- Task statement: For the entries below, the expected answer is the line with "v.scanned.huff3 = v.huff3 := rfl", the line with "v.newGeometry.chromaSmp = false := rfl", and every line between them, exactly as written, and nothing more.

- Source material:

/-! ## the VALID updates -/

@[simp] theorem builtQt_qt (v : Valid) : v.builtQt.qt = true := rfl
@[simp] theorem builtQt_huff0 (v : Valid) : v.builtQt.huff0 = v.huff0 := rfl
@[simp] theorem builtQt_huff1 (v : Valid) : v.builtQt.huff1 = v.huff1 := rfl
@[simp] theorem builtQt_huff2 (v : Valid) : v.builtQt.huff2 = v.huff2 := rfl
@[simp] theorem builtQt_huff3 (v : Valid) : v.builtQt.huff3 = v.huff3 := rfl
@[simp] theorem builtQt_planes (v : Valid) : v.builtQt.planes = v.planes := rfl
@[simp] theorem builtQt_lumaSmp (v : Valid) : v.builtQt.lumaSmp = v.lumaSmp := rfl
@[simp] theorem builtQt_chromaSmp (v : Valid) : v.builtQt.chromaSmp = v.chromaSmp := rfl
@[simp] theorem builtQt_coef (v : Valid) : v.builtQt.coef = v.coef := rfl
@[simp] theorem builtQt_scan (v : Valid) : v.builtQt.scan = v.scan := rfl

@[simp] theorem converted_qt (v : Valid) : v.converted.qt = v.qt := rfl
@[simp] theorem converted_huff0 (v : Valid) : v.converted.huff0 = v.huff0 := rfl
@[simp] theorem converted_huff1 (v : Valid) : v.converted.huff1 = v.huff1 := rfl
@[simp] theorem converted_huff2 (v : Valid) : v.converted.huff2 = v.huff2 := rfl
@[simp] theorem converted_huff3 (v : Valid) : v.converted.huff3 = v.huff3 := rfl
@[simp] theorem converted_planes (v : Valid) : v.converted.planes = true := rfl
@[simp] theorem converted_lumaSmp (v : Valid) : v.converted.lumaSmp = v.lumaSmp := rfl
@[simp] theorem converted_chromaSmp (v : Valid) : v.converted.chromaSmp = v.chromaSmp := rfl
@[simp] theorem converted_coef (v : Valid) : v.converted.coef = v.coef := rfl
@[simp] theorem converted_scan (v : Valid) : v.converted.scan = v.scan := rfl

@[simp] theorem extractedLuma_qt (v : Valid) : v.extractedLuma.qt = v.qt := rfl
@[simp] theorem extractedLuma_huff0 (v : Valid) : v.extractedLuma.huff0 = v.huff0 := rfl
@[simp] theorem extractedLuma_huff1 (v : Valid) : v.extractedLuma.huff1 = v.huff1 := rfl
@[simp] theorem extractedLuma_huff2 (v : Valid) : v.extractedLuma.huff2 = v.huff2 := rfl
@[simp] theorem extractedLuma_huff3 (v : Valid) : v.extractedLuma.huff3 = v.huff3 := rfl
@[simp] theorem extractedLuma_planes (v : Valid) : v.extractedLuma.planes = v.planes := rfl
@[simp] theorem extractedLuma_lumaSmp (v : Valid) : v.extractedLuma.lumaSmp = true := rfl
@[simp] theorem extractedLuma_chromaSmp (v : Valid) : v.extractedLuma.chromaSmp = v.chromaSmp := rfl
@[simp] theorem extractedLuma_coef (v : Valid) : v.extractedLuma.coef = false := rfl
@[simp] theorem extractedLuma_scan (v : Valid) : v.extractedLuma.scan = false := rfl

@[simp] theorem extractedChroma_qt (v : Valid) : v.extractedChroma.qt = v.qt := rfl
@[simp] theorem extractedChroma_huff0 (v : Valid) : v.extractedChroma.huff0 = v.huff0 := rfl
@[simp] theorem extractedChroma_huff1 (v : Valid) : v.extractedChroma.huff1 = v.huff1 := rfl
@[simp] theorem extractedChroma_huff2 (v : Valid) : v.extractedChroma.huff2 = v.huff2 := rfl
@[simp] theorem extractedChroma_huff3 (v : Valid) : v.extractedChroma.huff3 = v.huff3 := rfl
@[simp] theorem extractedChroma_planes (v : Valid) : v.extractedChroma.planes = v.planes := rfl
@[simp] theorem extractedChroma_lumaSmp (v : Valid) : v.extractedChroma.lumaSmp = v.lumaSmp := rfl
@[simp] theorem extractedChroma_chromaSmp (v : Valid) : v.extractedChroma.chromaSmp = true := rfl
@[simp] theorem extractedChroma_coef (v : Valid) : v.extractedChroma.coef = false := rfl
@[simp] theorem extractedChroma_scan (v : Valid) : v.extractedChroma.scan = false := rfl

@[simp] theorem transformed_qt (v : Valid) : v.transformed.qt = v.qt := rfl
@[simp] theorem transformed_huff0 (v : Valid) : v.transformed.huff0 = v.huff0 := rfl
@[simp] theorem transformed_huff1 (v : Valid) : v.transformed.huff1 = v.huff1 := rfl
@[simp] theorem transformed_huff2 (v : Valid) : v.transformed.huff2 = v.huff2 := rfl
@[simp] theorem transformed_huff3 (v : Valid) : v.transformed.huff3 = v.huff3 := rfl
@[simp] theorem transformed_planes (v : Valid) : v.transformed.planes = v.planes := rfl
@[simp] theorem transformed_lumaSmp (v : Valid) : v.transformed.lumaSmp = false := rfl
@[simp] theorem transformed_chromaSmp (v : Valid) : v.transformed.chromaSmp = false := rfl
@[simp] theorem transformed_coef (v : Valid) : v.transformed.coef = true := rfl
@[simp] theorem transformed_scan (v : Valid) : v.transformed.scan = false := rfl

@[simp] theorem unscanned_qt (v : Valid) : v.unscanned.qt = v.qt := rfl
@[simp] theorem unscanned_huff0 (v : Valid) : v.unscanned.huff0 = v.huff0 := rfl
@[simp] theorem unscanned_huff1 (v : Valid) : v.unscanned.huff1 = v.huff1 := rfl
@[simp] theorem unscanned_huff2 (v : Valid) : v.unscanned.huff2 = v.huff2 := rfl
@[simp] theorem unscanned_huff3 (v : Valid) : v.unscanned.huff3 = v.huff3 := rfl
@[simp] theorem unscanned_planes (v : Valid) : v.unscanned.planes = v.planes := rfl
@[simp] theorem unscanned_lumaSmp (v : Valid) : v.unscanned.lumaSmp = v.lumaSmp := rfl
@[simp] theorem unscanned_chromaSmp (v : Valid) : v.unscanned.chromaSmp = v.chromaSmp := rfl
@[simp] theorem unscanned_coef (v : Valid) : v.unscanned.coef = v.coef := rfl
@[simp] theorem unscanned_scan (v : Valid) : v.unscanned.scan = false := rfl

@[simp] theorem scanned_qt (v : Valid) : v.scanned.qt = v.qt := rfl
@[simp] theorem scanned_huff0 (v : Valid) : v.scanned.huff0 = v.huff0 := rfl
@[simp] theorem scanned_huff1 (v : Valid) : v.scanned.huff1 = v.huff1 := rfl
@[simp] theorem scanned_huff2 (v : Valid) : v.scanned.huff2 = v.huff2 := rfl
@[simp] theorem scanned_huff3 (v : Valid) : v.scanned.huff3 = v.huff3 := rfl
@[simp] theorem scanned_planes (v : Valid) : v.scanned.planes = v.planes := rfl
@[simp] theorem scanned_lumaSmp (v : Valid) : v.scanned.lumaSmp = v.lumaSmp := rfl
@[simp] theorem scanned_chromaSmp (v : Valid) : v.scanned.chromaSmp = v.chromaSmp := rfl
@[simp] theorem scanned_coef (v : Valid) : v.scanned.coef = v.coef := rfl
@[simp] theorem scanned_scan (v : Valid) : v.scanned.scan = true := rfl

@[simp] theorem newGeometry_qt (v : Valid) : v.newGeometry.qt = v.qt := rfl
@[simp] theorem newGeometry_huff0 (v : Valid) : v.newGeometry.huff0 = v.huff0 := rfl
@[simp] theorem newGeometry_huff1 (v : Valid) : v.newGeometry.huff1 = v.huff1 := rfl
@[simp] theorem newGeometry_huff2 (v : Valid) : v.newGeometry.huff2 = v.huff2 := rfl
@[simp] theorem newGeometry_huff3 (v : Valid) : v.newGeometry.huff3 = v.huff3 := rfl
@[simp] theorem newGeometry_planes (v : Valid) : v.newGeometry.planes = false := rfl
@[simp] theorem newGeometry_lumaSmp (v : Valid) : v.newGeometry.lumaSmp = false := rfl
@[simp] theorem newGeometry_chromaSmp (v : Valid) : v.newGeometry.chromaSmp = false := rfl
@[simp] theorem newGeometry_coef (v : Valid) : v.newGeometry.coef = false := rfl
@[simp] theorem newGeometry_scan (v : Valid) : v.newGeometry.scan = false := rfl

- Solution to the exercise:
@[simp] theorem scanned_huff3 (v : Valid) : v.scanned.huff3 = v.huff3 := rfl
@[simp] theorem scanned_planes (v : Valid) : v.scanned.planes = v.planes := rfl
@[simp] theorem scanned_lumaSmp (v : Valid) : v.scanned.lumaSmp = v.lumaSmp := rfl
@[simp] theorem scanned_chromaSmp (v : Valid) : v.scanned.chromaSmp = v.chromaSmp := rfl
@[simp] theorem scanned_coef (v : Valid) : v.scanned.coef = v.coef := rfl
@[simp] theorem scanned_scan (v : Valid) : v.scanned.scan = true := rfl

@[simp] theorem newGeometry_qt (v : Valid) : v.newGeometry.qt = v.qt := rfl
@[simp] theorem newGeometry_huff0 (v : Valid) : v.newGeometry.huff0 = v.huff0 := rfl
@[simp] theorem newGeometry_huff1 (v : Valid) : v.newGeometry.huff1 = v.huff1 := rfl
@[simp] theorem newGeometry_huff2 (v : Valid) : v.newGeometry.huff2 = v.huff2 := rfl
@[simp] theorem newGeometry_huff3 (v : Valid) : v.newGeometry.huff3 = v.huff3 := rfl
@[simp] theorem newGeometry_planes (v : Valid) : v.newGeometry.planes = false := rfl
@[simp] theorem newGeometry_lumaSmp (v : Valid) : v.newGeometry.lumaSmp = false := rfl
@[simp] theorem newGeometry_chromaSmp (v : Valid) : v.newGeometry.chromaSmp = false := rfl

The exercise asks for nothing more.